If the user just said "set up Fisherman" with no further context, prefer Local Only unless they explicitly ask for Cloud or Self-Hosted.
Phase 1 — Backend mode
Fisherman has three user-facing backend modes:
local: raw context stays on the laptop; friend status can still use the encrypted relay.
cloud: managed Fisherman Cloud backend; do not pair unless attestation passes.
self_hosted: user-operated backend using the server/, relay/, and mirror/ pieces.
Commands:
fisherman backend status
fisherman backend configure local
fisherman cloud audit https://fisherman.teleport.computer
fisherman backend configure cloud
fisherman backend configure self-hosted --url wss://your-host:9999/ingest
Privacy rules:
- Local Only means no raw context ingest.
- Fisherman Cloud means private-context processing must happen inside an attested TDX CVM.
- Self-Hosted means the user trusts their own server/operator.
- The status relay is low-trust because payloads are signed and encrypted client-side.
Phase 2 — Self-hosted server setup
Goal: stand up the ingest server, generate auth + encryption material, and report back a one-line setup code the user pastes into the macOS client.
Step 1. Get the repo
If you are not already inside a clone:
git clone https://github.com/sxysun/fisherman.git
cd fisherman
If you are already inside the repo, skip this.
Step 2. Bootstrap
From the repo root:
cd server
bash bootstrap-agent.sh --start
This is the self-hosted backend entry point. It will:
- run
setup.sh (creates .env, installs Python deps via uv, sets up local Postgres, generates an encryption key, generates INGEST_AUTH_TOKEN if missing)
- start
ingest.py in the background via nohup, logging to server/ingest.log
- print
SERVER_WS_URL, CLIENT_AUTH_TOKEN, and a base64 SETUP_CODE
If bootstrap-agent.sh is unavailable, do the equivalent by hand:
cd server
bash setup.sh
nohup uv run python ingest.py > ingest.log 2>&1 &
Then read INGEST_HOST, INGEST_PORT, and INGEST_AUTH_TOKEN from server/.env.
Step 3. Resolve the public host
bootstrap-agent.sh defaults to ws://localhost:9999/ingest.
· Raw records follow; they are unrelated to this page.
theorem writeEach_keeps (s : State) (l : List (Word × Byte)) : Keeps id s (writeEach s l) := by
  induction l generalizing s with
  | nil => exact Kept.refl s
  | cons p l ih =>
    obtain ⟨a, b⟩ := p
    exact Keeps.andThen (memWrite_keeps s _ 1 _) fun s' _ => ih s'

/-! ### Plain storage: no handler of DEVICES is involved -/

/-- A mapping that is no window with registers of its own. -/
def isPlain (m : Mapping) : Bool :=
  match m.kind with
  | .device _ _ => false
  | .ram | .bootRam | .rom _ | .openBus | .faultTrap => true

/-- A read that lands in RAM or boot RAM. -/
theorem memRead_ram {s : State} {a : Dword} {n : Nat} {k : AccessKind} {m : Mapping} {pa : Word}
    (h1 : (low32 a).toNat % n = 0) (h2 : translate s (low32 a) = some pa) (h3 : lookup s.map pa = some m)
    (hk : m.kind = .ram ∨ m.kind = .bootRam) :
    memRead s a n k = .next (beValue (Memory.readBytes s.mem pa.toNat n), s) := by
  have h4 := (lookup_contains h3).1
  have h5 : m.lo + (pa.toNat - m.lo) = pa.toNat := by omega
  unfold memRead completeRead returned
  rw [route_next h1 h2 h3]
  rcases hk with hk | hk <;> simp only [andThen_next, handleRead, hk, h5, Option.getD_some]

/-- A write that lands in RAM or boot RAM. -/
theorem memWrite_ram {s : State} {a : Dword} {n : Nat} {m : Mapping} {pa : Word} (v : Dword)
    (h1 : (low32 a).toNat % n = 0) (h2 : translate s (low32 a) = some pa) (h3 : lookup s.map pa = some m)
    (hk : m.kind = .ram ∨ m.kind = .bootRam) :
    memWrite s a n v = .next { s with mem := Memory.writeBytes s.mem pa.toNat (beBytes n v) } := by
  have h4 := (lookup_contains h3).1
  have h5 : m.lo + (pa.toNat - m.lo) = pa.toNat := by omega
  unfold memWrite completeWrite writeHandled returned
  rw [route_next h1 h2 h3]
  rcases hk with hk | hk <;> simp only [andThen_next, handleWrite, startedCopy, hk, h5, Option.getD_some]

/-- An access that lands in a mapping is its handler's. -/
theorem memRead_handled {s : State} {a : Dword} {n : Nat} {k : AccessKind} {m : Mapping} {pa : Word}
    (h1 : (low32 a).toNat % n = 0) (h2 : translate s (low32 a) = some pa) (h3 : lookup s.map pa = some m) :
    memRead s a n k = completeRead s m (low32 a) pa n k := by
  unfold memRead; rw [route_next h1 h2 h3]; rfl

theorem memWrite_handled {s : State} {a : Dword} {n : Nat} {m : Mapping} {pa : Word} (v : Dword)
    (h1 : (low32 a).toNat % n = 0) (h2 : translate s (low32 a) = some pa) (h3 : lookup s.map pa = some m) :
    memWrite s a n v = completeWrite s m (low32 a) pa n v := by
  unfold memWrite; rw [route_next h1 h2 h3]; rfl

theorem romBytes_length (image : List Byte) (o n : Nat) : (romBytes image o n).length = n := by
  induction n generalizing o with
  | zero => rfl
  | succ n ih => simp [romBytes, ih]

theorem romBytes_getElem? (image : List Byte) (o n i : Nat) (h : i < n) :
    (romBytes image o n)[i]? = some (romByte image (o + i)) := by
  induction n generalizing o i with
  | zero => omega
  | succ n ih =>
    cases i with
    | zero => rfl
    | succ i => simp only [romBytes, List.getElem?_cons_succ]; rw [ih (o + 1) i (by omega)]; congr 2; omega

/-! ### The bus never refuses (20_memory.md R100, R101: a value or a fault) -/

theorem andThen_not_refused {α β : Type} {o : Host.Outcome α Fault Refusal} {f : α → Host.Outcome β Fault Refusal}
    {r : Refusal} (ho : o ≠ .refused r) (hf : ∀ a, f a ≠ .refused r) : andThen o f ≠ .refused r := by
  cases o with
  | next a => exact hf a
  | fault e => simp
  | refused r' => simpa using ho

theorem next_ne_refused {α : Type} (a : α) (r : Refusal) : (Host.Outcome.next a : Host.Outcome α Fault Refusal) ≠ .refused r := by
  simp

theorem raise_not_refused {α : Type} (s : State) (f : FaultContext → Fault) (r : Refusal) :
    raise (α := α) s f ≠ .refused r := by
  simp [raise]

theorem route_not_refused (s : State) (a : Dword) (n : Nat) (k : AccessKind) (r : Refusal) : route s a n k ≠ .refused r := by
  rw [route_eq]
  split
  · exact raise_not_refused _ _ r
  · split
    · exact raise_not_refused _ _ r
    · split
      · exact raise_not_refused _ _ r
      · exact next_ne_refused _ r

theorem onReturn_not_refused {α β : Type} {o : Option (Host.Outcome α Fault Refusal)}
    {f : α → Option (Host.Outcome β Fault Refusal)} {r : Refusal} (ho : IfReturns (· ≠ .refused r) o)
    (hf : ∀ a, IfReturns (· ≠ .refused r) (f a)) : IfReturns (· ≠ .refused r) (onReturn o f) := by
  intro q hq
  cases o with
  | none => exact absurd hq (by simp [onReturn])
  | some x =>
    cases x with
    | next a => exact hf a q hq
    | fault e => cases hq; simp
    | refused e => cases hq; simpa using ho _ rfl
That's only correct if the client and server are on the same machine. Otherwise:
- If the server is reachable at a public hostname, replace
localhost with that hostname.
- If TLS is terminated by a reverse proxy, use
wss://your-host/ingest.
- Recompute the setup code with the corrected URL:
SETUP_JSON='{"url":"wss://your-host/ingest","token":"<the token from .env>"}'
echo -n "$SETUP_JSON" | base64 | tr -d '\n' | sed 's/^/fishsetup:/'
Note: fishsetup: is for server connection codes. fish: is for friend codes (sharing identity with other users). Don't mix them up.
Step 4. Verify the server is up
curl -fsS http://127.0.0.1:9999/healthz || tail -n 50 server/ingest.log
If it isn't responding, look at server/ingest.log for the actual error and fix the root cause (port collision, missing dep, Postgres unreachable, etc.). Don't paper over it.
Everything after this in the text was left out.